— PROBLEM TO SOLVE —
Copy out each line below in which the string "selectors" appears.
[DATA EXCERPTS Boundary: Start]
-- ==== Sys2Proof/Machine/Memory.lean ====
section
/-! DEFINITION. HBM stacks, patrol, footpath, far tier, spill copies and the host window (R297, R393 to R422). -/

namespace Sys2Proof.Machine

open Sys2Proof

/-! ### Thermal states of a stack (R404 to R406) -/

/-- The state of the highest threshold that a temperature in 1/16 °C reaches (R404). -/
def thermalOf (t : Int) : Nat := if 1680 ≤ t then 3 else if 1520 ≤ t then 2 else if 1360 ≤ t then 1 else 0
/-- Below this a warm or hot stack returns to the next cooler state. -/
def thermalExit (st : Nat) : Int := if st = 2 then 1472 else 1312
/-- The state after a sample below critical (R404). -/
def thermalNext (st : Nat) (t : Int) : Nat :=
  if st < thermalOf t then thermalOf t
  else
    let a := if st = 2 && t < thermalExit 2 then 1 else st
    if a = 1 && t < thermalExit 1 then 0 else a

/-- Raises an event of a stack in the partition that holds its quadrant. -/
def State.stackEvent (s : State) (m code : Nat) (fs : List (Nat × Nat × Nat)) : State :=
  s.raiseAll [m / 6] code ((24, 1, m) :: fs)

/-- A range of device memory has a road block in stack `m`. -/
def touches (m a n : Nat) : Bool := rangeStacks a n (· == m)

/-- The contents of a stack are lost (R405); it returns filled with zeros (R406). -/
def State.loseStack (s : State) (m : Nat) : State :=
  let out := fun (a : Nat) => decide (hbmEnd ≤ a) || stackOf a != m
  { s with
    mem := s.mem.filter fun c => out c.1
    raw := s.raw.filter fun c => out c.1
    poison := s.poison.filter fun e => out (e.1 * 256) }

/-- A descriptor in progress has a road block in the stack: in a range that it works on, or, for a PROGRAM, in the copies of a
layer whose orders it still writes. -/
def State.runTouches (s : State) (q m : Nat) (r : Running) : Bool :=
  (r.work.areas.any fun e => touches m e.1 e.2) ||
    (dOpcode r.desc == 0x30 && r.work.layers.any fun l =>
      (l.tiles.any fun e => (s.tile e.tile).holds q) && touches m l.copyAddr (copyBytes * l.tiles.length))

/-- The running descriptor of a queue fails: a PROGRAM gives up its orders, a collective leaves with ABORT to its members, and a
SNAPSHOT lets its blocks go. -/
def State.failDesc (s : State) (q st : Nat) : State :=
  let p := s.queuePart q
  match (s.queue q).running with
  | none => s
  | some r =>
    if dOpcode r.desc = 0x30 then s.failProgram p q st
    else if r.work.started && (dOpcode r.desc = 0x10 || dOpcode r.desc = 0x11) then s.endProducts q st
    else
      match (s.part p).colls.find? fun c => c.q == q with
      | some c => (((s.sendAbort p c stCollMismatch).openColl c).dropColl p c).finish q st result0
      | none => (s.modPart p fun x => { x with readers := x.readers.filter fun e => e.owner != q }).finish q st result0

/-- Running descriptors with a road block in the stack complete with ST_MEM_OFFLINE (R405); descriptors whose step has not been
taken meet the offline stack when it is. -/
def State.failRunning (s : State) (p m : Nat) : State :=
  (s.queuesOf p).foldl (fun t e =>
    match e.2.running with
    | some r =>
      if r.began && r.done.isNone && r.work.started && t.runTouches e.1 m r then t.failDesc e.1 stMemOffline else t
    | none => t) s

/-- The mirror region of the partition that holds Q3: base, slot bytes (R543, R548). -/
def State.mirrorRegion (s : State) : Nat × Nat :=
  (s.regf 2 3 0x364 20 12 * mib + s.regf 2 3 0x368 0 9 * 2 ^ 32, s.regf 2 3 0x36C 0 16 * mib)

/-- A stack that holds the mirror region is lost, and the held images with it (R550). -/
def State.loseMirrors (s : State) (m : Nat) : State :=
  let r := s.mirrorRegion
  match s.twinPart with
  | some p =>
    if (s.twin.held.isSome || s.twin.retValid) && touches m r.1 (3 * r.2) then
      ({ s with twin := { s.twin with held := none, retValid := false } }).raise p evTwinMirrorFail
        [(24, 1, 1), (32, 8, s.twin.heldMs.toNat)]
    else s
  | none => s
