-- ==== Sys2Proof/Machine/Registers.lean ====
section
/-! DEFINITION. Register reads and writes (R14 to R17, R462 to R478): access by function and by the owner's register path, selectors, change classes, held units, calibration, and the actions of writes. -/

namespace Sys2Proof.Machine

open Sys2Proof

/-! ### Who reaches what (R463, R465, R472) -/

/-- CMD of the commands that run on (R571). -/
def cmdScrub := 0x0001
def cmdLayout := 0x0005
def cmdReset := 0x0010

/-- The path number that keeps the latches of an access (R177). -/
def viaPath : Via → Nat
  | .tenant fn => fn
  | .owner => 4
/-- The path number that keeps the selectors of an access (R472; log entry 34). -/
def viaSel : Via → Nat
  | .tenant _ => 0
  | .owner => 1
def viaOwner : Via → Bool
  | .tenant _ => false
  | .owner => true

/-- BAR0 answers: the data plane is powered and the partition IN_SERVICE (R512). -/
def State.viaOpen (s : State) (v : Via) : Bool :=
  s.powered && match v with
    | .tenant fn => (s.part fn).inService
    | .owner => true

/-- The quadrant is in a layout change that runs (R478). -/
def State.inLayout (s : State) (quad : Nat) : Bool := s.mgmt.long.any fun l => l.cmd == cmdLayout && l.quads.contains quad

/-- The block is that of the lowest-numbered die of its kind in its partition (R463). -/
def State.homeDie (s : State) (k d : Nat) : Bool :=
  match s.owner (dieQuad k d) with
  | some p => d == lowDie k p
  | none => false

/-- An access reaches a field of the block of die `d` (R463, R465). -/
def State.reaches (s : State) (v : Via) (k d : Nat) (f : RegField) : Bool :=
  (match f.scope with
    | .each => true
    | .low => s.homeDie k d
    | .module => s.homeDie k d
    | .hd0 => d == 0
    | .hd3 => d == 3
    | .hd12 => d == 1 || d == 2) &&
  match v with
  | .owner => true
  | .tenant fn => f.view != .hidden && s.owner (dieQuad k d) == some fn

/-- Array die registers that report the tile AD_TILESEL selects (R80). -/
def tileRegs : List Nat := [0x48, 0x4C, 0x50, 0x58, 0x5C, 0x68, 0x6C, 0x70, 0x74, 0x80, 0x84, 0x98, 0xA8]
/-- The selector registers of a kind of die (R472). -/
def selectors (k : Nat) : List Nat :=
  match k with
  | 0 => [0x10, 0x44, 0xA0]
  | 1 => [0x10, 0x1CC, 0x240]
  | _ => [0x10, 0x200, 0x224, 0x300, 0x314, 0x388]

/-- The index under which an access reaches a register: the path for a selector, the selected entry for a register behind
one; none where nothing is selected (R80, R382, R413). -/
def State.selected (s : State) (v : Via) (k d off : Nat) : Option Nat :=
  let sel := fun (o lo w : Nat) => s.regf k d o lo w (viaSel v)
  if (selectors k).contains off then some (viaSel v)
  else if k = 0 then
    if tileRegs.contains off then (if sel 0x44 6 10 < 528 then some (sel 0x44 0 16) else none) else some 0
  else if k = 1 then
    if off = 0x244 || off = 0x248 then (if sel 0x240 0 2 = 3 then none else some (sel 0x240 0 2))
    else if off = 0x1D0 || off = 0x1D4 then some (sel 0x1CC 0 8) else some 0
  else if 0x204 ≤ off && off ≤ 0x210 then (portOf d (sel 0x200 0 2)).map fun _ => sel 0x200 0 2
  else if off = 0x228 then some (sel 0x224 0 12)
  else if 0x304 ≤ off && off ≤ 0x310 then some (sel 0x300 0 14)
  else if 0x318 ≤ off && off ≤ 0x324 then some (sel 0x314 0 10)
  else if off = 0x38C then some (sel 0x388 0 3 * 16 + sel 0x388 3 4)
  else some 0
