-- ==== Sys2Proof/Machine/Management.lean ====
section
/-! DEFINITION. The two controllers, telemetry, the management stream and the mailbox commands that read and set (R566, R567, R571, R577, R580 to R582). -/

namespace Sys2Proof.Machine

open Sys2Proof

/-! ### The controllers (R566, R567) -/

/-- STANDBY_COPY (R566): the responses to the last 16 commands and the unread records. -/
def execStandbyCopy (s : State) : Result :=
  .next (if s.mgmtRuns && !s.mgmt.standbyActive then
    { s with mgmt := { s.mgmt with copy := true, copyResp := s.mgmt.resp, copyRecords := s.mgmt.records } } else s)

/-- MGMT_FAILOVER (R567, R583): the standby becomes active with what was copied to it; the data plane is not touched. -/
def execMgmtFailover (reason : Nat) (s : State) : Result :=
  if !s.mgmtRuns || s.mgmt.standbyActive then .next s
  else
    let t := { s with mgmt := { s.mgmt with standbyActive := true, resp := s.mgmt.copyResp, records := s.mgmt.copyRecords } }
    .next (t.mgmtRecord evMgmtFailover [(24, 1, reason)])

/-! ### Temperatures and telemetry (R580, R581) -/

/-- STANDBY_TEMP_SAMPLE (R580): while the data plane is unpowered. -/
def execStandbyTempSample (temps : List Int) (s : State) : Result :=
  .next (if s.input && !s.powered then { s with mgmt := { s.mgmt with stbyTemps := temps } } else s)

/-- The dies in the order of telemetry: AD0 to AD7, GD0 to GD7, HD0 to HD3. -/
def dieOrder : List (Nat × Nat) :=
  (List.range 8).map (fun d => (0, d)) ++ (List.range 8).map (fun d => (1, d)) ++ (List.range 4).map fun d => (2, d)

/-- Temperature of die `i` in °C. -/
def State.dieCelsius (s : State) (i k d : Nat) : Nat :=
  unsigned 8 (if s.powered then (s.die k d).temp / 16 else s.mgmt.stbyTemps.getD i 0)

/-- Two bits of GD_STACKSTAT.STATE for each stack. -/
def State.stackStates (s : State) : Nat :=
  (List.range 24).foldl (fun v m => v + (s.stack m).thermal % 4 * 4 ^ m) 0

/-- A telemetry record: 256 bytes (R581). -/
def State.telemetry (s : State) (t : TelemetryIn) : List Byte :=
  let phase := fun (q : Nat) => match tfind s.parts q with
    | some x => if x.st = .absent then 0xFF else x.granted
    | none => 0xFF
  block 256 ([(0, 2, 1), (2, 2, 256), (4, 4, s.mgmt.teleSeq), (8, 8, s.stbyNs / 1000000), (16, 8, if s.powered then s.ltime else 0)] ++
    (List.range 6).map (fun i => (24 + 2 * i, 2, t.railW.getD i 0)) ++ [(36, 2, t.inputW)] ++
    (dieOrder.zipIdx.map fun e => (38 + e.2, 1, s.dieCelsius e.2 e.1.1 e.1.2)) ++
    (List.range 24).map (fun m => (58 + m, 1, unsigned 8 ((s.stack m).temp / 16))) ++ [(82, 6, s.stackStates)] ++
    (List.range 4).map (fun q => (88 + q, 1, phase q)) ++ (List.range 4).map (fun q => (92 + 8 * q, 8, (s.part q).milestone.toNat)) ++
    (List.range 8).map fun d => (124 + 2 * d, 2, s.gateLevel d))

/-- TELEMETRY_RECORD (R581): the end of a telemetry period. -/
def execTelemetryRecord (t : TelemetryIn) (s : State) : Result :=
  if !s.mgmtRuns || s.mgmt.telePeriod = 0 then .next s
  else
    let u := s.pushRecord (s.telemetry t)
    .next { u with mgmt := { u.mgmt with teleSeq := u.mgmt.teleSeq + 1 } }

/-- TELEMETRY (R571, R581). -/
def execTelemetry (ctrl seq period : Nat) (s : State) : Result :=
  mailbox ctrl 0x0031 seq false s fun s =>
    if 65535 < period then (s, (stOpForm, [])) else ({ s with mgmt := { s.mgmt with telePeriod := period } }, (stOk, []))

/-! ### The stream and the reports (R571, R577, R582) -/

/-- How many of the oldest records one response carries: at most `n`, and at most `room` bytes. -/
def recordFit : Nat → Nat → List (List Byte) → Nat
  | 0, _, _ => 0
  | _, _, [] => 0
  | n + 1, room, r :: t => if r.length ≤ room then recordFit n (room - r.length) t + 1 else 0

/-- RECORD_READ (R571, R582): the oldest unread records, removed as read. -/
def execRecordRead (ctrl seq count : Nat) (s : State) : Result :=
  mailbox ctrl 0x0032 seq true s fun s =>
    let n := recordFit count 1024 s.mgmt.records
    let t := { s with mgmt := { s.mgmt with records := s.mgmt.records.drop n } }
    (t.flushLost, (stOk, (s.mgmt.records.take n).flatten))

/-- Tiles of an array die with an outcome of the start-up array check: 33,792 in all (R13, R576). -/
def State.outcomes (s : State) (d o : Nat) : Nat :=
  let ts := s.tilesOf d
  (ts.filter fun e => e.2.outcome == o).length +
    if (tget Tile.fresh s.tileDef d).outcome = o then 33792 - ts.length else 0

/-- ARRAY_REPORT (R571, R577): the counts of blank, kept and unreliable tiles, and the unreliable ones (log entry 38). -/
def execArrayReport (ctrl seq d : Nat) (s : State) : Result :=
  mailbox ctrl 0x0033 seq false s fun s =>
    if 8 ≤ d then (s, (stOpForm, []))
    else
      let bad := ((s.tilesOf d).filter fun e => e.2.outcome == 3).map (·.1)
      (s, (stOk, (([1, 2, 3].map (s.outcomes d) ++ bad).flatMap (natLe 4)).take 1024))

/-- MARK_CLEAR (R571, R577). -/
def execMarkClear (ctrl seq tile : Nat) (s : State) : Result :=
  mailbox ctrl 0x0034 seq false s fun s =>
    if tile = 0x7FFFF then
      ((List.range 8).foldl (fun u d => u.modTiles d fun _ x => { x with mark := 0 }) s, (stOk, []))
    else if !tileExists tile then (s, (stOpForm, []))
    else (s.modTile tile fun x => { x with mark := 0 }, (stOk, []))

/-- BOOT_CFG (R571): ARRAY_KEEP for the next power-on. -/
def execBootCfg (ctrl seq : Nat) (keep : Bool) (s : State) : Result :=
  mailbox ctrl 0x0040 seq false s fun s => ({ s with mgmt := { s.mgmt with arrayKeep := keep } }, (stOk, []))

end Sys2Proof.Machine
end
[DATA EXCERPTS Boundary: End]
— RESPONSE BOX —
/-! DEFINITION. Register reads and writes (R14 to R17, R462 to R478): access by function and by the owner's register path, selectors, change classes, held units, calibration, and the actions of writes. -/
/-- The path number that keeps the selectors of an access (R472; log entry 34). -/
def selectors (k : Nat) : List Nat :=
  if (selectors k).contains off then some (viaSel v)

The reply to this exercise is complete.